Выбрать главу

Взглянул Седельников на часы: двадцать минут шестого. Часы идут на пять минут вперед: значит, по-настоящему — четверть пятого. До отхода поезда — еще семь минут.

«Мало, мало вам осталось, дружки сердечные!» — думает Седельников, на сердце делается легче, и он напевает мотив, — веселый мотив, прыгающий на высоких нотах.

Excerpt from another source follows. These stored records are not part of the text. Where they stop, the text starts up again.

-- ==== Sys2Proof/Machine/Spawn.lean ====
section
/-! DEFINITION. Slots of a core, spawn pans, the overflow area, SPAWN and IBIS (04 R114 to R117; 06 R168 to R170; 07 R173, R174,
R190 to R194). -/

namespace Sys2Proof.Machine

/-! ### Slots (07 R173, R174) -/

/-- Whether the positions of a group of width w at a slot of a core are free. -/
def State.freePos (s : State) (core slot w : Nat) : Bool :=
  s.groups.all fun e => coreOf e.1 != core || decide (slot + w / 32 ≤ slotOf e.1) || decide (slotOf e.1 + e.2.width / 32 ≤ slot)
/-- The free slots of width w of a quarter, ascending. -/
def State.quarterSlots (s : State) (core q w : Nat) : List Nat :=
  ((List.range 64).map (64 * q + ·)).filter fun k => decide (k % (w / 32) = 0) && s.freePos core k w
/-- Whether a quarter holds a group saved by forced save, which is restored before any group is started there (07 R189). -/
def State.owesRestore (s : State) (u : Nat) : Bool :=
  s.groups.any fun e => unitOf e.1 == u && (match e.2.stat with | .saved _ _ => true | _ => false)
/-- The slot in which a core places a new group of width w: in the quarter with the most free slices, the lowest-numbered of them. -/
def State.slotFor (s : State) (core w : Nat) : Option Nat :=
  let qs := (List.range 4).filter fun q => !(s.quarterSlots core q w).isEmpty && !s.owesRestore (4 * core + q)
  let best := qs.foldl (fun (b : Option Nat) q => match b with
    | none => some q
    | some p => if s.freeSlices (4 * core + p) < s.freeSlices (4 * core + q) then some q else some p) none
  best.bind fun q => (s.quarterSlots core q w).head?
/-- Whether some slot of width w is free in a core. -/
def State.hasSlot (s : State) (core w : Nat) : Bool := (List.range 4).any fun q => !(s.quarterSlots core q w).isEmpty

/-! ### The overflow area (07 R193) -/

/-- An engine access of a group at the point of coherence. -/
def Iss.engine (i : Iss) (s : State) : Who := { i.who s with engine := true }

/-- A word of the area, ready to be read and written, or why the placement cannot go on. -/
def State.areaWord (s : State) (i : Iss) (va : Nat) : Except Res Located :=
  match s.locate i .atomic ⟨0, va % 2 ^ 56, 8⟩ with
  | .walk v => .error (.wait (s.askWalk i.gid i.g [v] false) i.g (.walk [v]))
  | .flt f => .error (.fault s [{ f with lanes := 0 }])
  | .at_ l => match s.ask (i.engine s) .atom .read l with
    | some s1 => .error (.wait s1 i.g .reply)
    | none => .ok l

/-- Searches entries from index k on for n invalid ones, at most fuel of them: the four words of each found. The spec does not say which lanes the record
of a spawn-overflow fault names: the model names none (log 43). -/
def State.areaSearch (s : State) (i : Iss) (base : Nat) : Nat → Nat → Nat → Except Res (List (List Located))
  | 0, _, n => if n = 0 then .ok [] else .error (.fault s [⟨0xD, 1, 0, none, none⟩])
  | fuel + 1, k, n =>
    if n = 0 then .ok []
    else
      let at_ := base + 0x10 + 32 * k
      match s.areaWord i at_ with
      | .error r => .error r
      | .ok l =>
        if (s.performRead (i.engine s) l).v.testBit 63 then s.areaSearch i base fuel (k + 1) n
        else do
          let l1 ← s.areaWord i (at_ + 8)
          let l2 ← s.areaWord i (at_ + 16)
          let l3 ← s.areaWord i (at_ + 24)
          let r ← s.areaSearch i base fuel (k + 1) (n - 1)
          return [l, l1, l2, l3] :: r

/-- The word of a child's entry in the area (07 Table 7.5). -/
def areaWords (entry : Addr) (team : Nat) (c : Child) : List Nat :=
  let a := fun k => (c.getD k 0).toNat
  [2 ^ 63 + c.length * 2 ^ 59 + entry.toNat, team, a 0 + a 1 * 2 ^ 32, a 2 + a 3 * 2 ^ 32]

/-- Places children in the overflow area. Its spawn-overflow fault names no lane (log 43). -/
def State.placeArea (s : State) (i : Iss) (entry : Addr) (cs : List Child) : Except Res State := do
  if i.l.overflowCap < cs.length then throw (.fault s [⟨0xD, 1, 0, none, none⟩])
  let base := i.l.overflowBase.toNat
  let hd ← s.areaWord i base
  let es ← s.areaSearch i base i.l.overflowCap 0 cs.length
  let w := i.engine s
  let h := (s.performRead w hd).v
  let ever := min (bitsOf h 31 0 + cs.length) 0xFFFFFFFF
  let s1 := s.performWrite w hd ((bitsOf h 63 32 + cs.length) % 2 ^ 32 * 2 ^ 32 + ever) false
  let s2 := (es.zip cs).foldl (fun (st : State) e =>
    (e.1.zip (areaWords entry (s.team i.g.team).index e.2)).foldl (fun (st : State) x => st.performWrite w x.1 x.2 false) st) s1
  let t := s2.team i.g.team
  return (s2.setTeam i.g.team { t with spilled := t.spilled + cs.length }).countFor i.gid i.g 0x27 cs.length

/-! ### Pans (07 R190 to R192) -/

/-- Where the children of one instruction go. -/
inductive Spot where
  | pan (k : Nat) (p : Pan)
  | stall (k : Nat)
  | area

/-- The pan that receives n children of a group for an entry, with its present contents. -/
def State.spot (s : State) (i : Iss) (entry : Addr) (args n : Nat) : Spot :=
  let pans := (s.core (coreOf i.gid)).pans
  match tfirst pans fun _ p => decide (p.task = i.g.task ∧ p.team = i.g.team ∧ p.entry = entry) with
  | some (k, p) =>
    if p.children.length + n ≤ Config.panSize then .pan k p
    else if s.hasSlot (coreOf i.gid) i.l.width then .stall k
    else .area
  | none => match tfree pans Config.pansPerCore with
    | some k => .pan k { task := i.g.task, team := i.g.team, entry := entry, args := args, children := [], started := s.clock }
    | none => .area

/-- Places the children of one instruction, in lane order, as one action and a release at .team (04 R115, R116); none places nothing. -/
def State.placeChildren (s : State) (i : Iss) (entry : Addr) (args : Nat) (cs : List Child) : Except Res State :=
  if cs.isEmpty then .ok s
  else match s.releaseOr i.gid i.g 1 with
  | .error (s1, w) => .error (.wait s1 i.g w)
  | .ok s1 => match s1.spot i entry args cs.length with
    | .pan k p =>
      let c := s1.core (coreOf i.gid)
      .ok (s1.setCore (coreOf i.gid) { c with pans := tput c.pans k { p with args := max p.args args, children := p.children ++ cs } })
    | .stall k => .error (.wait s1 i.g (.pan k cs.length))
    | .area => s1.placeArea i entry cs

/-! ### SPAWN -/

/-- A run of n argument registers (06 Table 6.8, code 0x000F). -/
def argFaults (i : Iss) (fld : BitVec 7) (n : Nat) : List Flt :=
  if n = 0 then [] else match regOf fld with
    | .v k => vecFaults i k n 1
    | .g _ => [⟨3, 0xF, 0, none, none⟩]
    | .q _ => [⟨3, 6, 0, none, none⟩]
/-- The faults of an entry address in a g register: its poison, which is an address's, and its value (01 R31, 04 R114). -/
def entryFaults (i : Iss) (fld : BitVec 7) (v : W64) : List Flt :=
  match regOf fld with
  | .g n => gPoisonFaults i [] [n] ++ targetFaults v
  | _ => []
/-- The argument registers as a source. -/
def argSrcs (fld : BitVec 7) (n : Nat) : List Src := if n = 0 then [] else [{ fld := fld, n := n, gOk := false }]

/-- SPAWN (04 R114 to R117). The checks of the entry address and of its poison are made whether or not a lane executes, as those of operand fields
are: the spec does not say (log 18). -/
def spawnEffect (i : Iss) (s : State) : Res :=
  let n := i.mb 13 11
  let srcs := argSrcs i.f.b n
  let v := s.readG i.g 0 (gIndex i.f.a)
  let fs := mustG [i.f.a] ++ argFaults i i.f.b n
  let es := entryFaults i i.f.a v ++ poisonFaults i i.list srcs
  if !(fs ++ es).isEmpty then .fault s (fs ++ es)
  else
    let cs := i.list.map fun l => (s.operands i 0 l srcs).flatten
    match s.placeChildren i (v.setWidth 56) n cs with
    | .error r => r
    | .ok s1 => .done s1 (i.g.free (freedNames i srcs)) i.next none

/-! ### IBIS -/

/-- One lane of IBIS (06 R169): the interval kept, and the one given when it splits. -/
def ibisLane (f : Fmt) (hi : Bool) (a : Option Iv) : List Nat × Option (List Nat) :=
  match a with
  | none => (emptyCodes f, none)
  | some x =>
    let m := imidOf f x
    if x.lo.lt m && m.lt x.hi then
      let lower := ivCodes f ⟨x.lo, m⟩
      let upper := ivCodes f ⟨m, x.hi⟩
      if hi then (upper, some lower) else (lower, some upper)
    else (ivCodes f x, none)

/-- IBIS (06 R168 to R170). As for SPAWN, the value and the poison of gb are judged also when no lane executes or none splits, and the record of their
fault names no lane: the spec says neither (log 18, 43). -/
def ibisEffect (i : Iss) (s : State) : Res :=
  let f := i.ty.fmt
  let n := i.mb 8 7
  let ps := i.mb 2 0
  let a := xsrc i.f.a f 2
  let extra := argSrcs i.f.c n
  let srcs := a :: extra
  let d := xdst i.f.d f 2
  let v := s.readG i.g 1 (gIndex i.f.b)
  let fs := operandFaults i [a] d ++ mustG [i.f.b] ++ argFaults i i.f.c n ++ queueTwice [i.f.a, i.f.b, i.f.c]
  let es := entryFaults i i.f.b v ++ poisonFaults i i.list srcs
  if !(fs ++ es).isEmpty then .fault s (fs ++ es)
  else
    let outs := i.list.map fun l =>
      let ops := s.operands i 0 l srcs
      (l, ibisLane f (i.mbit 6) (ivOpn f ops 0), opn ops 1)
    let cs := outs.filterMap fun o => o.2.1.2.map fun give => xwrite f give ++ o.2.2.take n
    let rs := outs.map fun o => (o.1, ({ words := xwrite f o.2.1.1 } : LaneRes))
    match commitLanes srcs d (some 8) false rs i s with
    | .done s1 g1 pc out =>
      match s1.placeChildren i (v.setWidth 56) (xregs f 2 + n) cs with
      | .error r => r
      | .ok s2 =>
        let g2 := { g1 with ctx := outs.foldl (fun c o => c.predSet ps o.1 (s.mergeP g1 ps o.1 (predOf o.2.1.2.isSome))) g1.ctx }
        let lanes := maskOf i.list
        .done s2 g2 pc (out.map fun o => { o with preds := if ps = 0 ∨ i.list.isEmpty then [] else [(ps, lanes)] })
    | r => r

def execSpawn (f : Fields) (s : State) : Host.Outcome State Fault Refusal := memIssue .spawn f s spawnEffect
def execIbis (f : Fields) (s : State) : Host.Outcome State Fault Refusal := memIssue .ibis f s ibisEffect

end Sys2Proof.Machine
end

А там, за спиной, — опять поцелуй.

«Черт возьми! — И снова негодование вселяется в сердце Седельникова: — Это вам поезд, — вагон второго класса, а не дом свиданий! Целоваться можете в меблированных комнатах!»

А за спиной говорят:

— Милый ты, мой милый! Только одна дума о тебе и есть! Ну, пиши же чаще! Ну, не забывай! Ну, дай слово!

Седельников думает:'

«Он напишет! Жди! Держи карман! Как приедет, так сейчас же за горничной ухаживать начнет. Едет-то, должно быть, в Ростов. Знаем мы ростовских».

А за спиной говорят:

— Поставь розы в воду. Возьми у проводника стакан.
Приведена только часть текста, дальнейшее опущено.